Dataset records:
|---|
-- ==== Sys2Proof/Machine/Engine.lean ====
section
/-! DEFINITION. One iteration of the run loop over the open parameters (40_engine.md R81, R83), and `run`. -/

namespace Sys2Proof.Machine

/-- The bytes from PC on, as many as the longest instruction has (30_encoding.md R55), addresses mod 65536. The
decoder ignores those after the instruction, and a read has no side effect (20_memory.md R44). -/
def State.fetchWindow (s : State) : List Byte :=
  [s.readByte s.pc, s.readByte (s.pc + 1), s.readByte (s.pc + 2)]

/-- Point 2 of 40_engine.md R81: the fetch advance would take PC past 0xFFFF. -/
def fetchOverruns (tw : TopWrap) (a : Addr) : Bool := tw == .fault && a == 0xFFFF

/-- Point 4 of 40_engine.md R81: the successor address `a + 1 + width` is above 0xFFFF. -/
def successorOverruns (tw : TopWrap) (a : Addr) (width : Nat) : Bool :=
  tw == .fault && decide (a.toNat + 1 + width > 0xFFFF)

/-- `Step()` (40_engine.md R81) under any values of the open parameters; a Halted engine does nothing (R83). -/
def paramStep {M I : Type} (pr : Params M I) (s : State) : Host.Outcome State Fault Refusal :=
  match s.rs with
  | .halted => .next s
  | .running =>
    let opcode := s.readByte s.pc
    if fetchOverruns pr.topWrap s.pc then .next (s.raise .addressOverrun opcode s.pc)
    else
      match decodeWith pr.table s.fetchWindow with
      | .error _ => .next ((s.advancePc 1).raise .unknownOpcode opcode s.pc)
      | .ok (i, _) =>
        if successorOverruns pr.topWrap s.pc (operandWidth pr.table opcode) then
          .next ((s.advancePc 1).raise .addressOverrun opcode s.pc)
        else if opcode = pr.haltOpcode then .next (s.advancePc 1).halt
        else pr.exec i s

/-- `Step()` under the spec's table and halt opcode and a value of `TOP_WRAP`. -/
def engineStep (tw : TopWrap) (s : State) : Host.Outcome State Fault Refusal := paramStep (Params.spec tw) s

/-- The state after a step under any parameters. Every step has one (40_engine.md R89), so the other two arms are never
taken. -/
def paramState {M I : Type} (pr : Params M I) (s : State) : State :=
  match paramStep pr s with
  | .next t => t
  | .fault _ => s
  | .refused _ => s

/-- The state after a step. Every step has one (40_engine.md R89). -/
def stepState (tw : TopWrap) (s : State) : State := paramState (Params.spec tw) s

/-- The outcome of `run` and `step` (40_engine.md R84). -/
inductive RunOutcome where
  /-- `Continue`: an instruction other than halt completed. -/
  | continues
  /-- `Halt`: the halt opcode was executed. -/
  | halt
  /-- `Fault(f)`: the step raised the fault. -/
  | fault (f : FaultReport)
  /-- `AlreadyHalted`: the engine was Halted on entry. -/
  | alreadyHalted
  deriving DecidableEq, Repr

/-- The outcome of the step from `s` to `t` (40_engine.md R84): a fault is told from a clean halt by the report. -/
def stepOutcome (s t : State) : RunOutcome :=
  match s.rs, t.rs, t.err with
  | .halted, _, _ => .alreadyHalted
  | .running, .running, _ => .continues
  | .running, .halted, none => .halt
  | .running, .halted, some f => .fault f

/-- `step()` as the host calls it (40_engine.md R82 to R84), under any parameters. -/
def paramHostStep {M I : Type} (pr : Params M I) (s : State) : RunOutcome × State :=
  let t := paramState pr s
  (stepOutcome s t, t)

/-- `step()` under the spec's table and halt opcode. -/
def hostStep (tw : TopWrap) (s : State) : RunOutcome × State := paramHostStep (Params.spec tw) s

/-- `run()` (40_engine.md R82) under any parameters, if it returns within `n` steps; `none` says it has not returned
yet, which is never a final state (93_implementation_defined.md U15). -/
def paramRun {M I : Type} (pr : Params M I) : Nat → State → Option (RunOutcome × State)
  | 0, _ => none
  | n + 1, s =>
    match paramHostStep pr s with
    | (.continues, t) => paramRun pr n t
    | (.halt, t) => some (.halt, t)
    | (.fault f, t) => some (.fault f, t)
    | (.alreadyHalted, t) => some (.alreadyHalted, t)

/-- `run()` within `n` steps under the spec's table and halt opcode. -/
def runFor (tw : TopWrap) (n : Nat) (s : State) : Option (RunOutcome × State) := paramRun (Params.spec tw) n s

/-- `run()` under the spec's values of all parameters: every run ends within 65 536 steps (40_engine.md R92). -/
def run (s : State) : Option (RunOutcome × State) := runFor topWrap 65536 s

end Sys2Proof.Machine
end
|---|
- Task description
Using the data above, reproduce exactly the lines between those holding "has not returned" and "some (.fault f, t)", inclusive, and no others.

- Task solution
/-- `run()` (40_engine.md R82) under any parameters, if it returns within `n` steps; `none` says it has not returned
yet, which is never a final state (93_implementation_defined.md U15). -/
def paramRun {M I : Type} (pr : Params M I) : Nat → State → Option (RunOutcome × State)
  | 0, _ => none
  | n + 1, s =>
    match paramHostStep pr s with
    | (.continues, t) => paramRun pr n t
    | (.halt, t) => some (.halt, t)
    | (.fault f, t) => some (.fault f, t)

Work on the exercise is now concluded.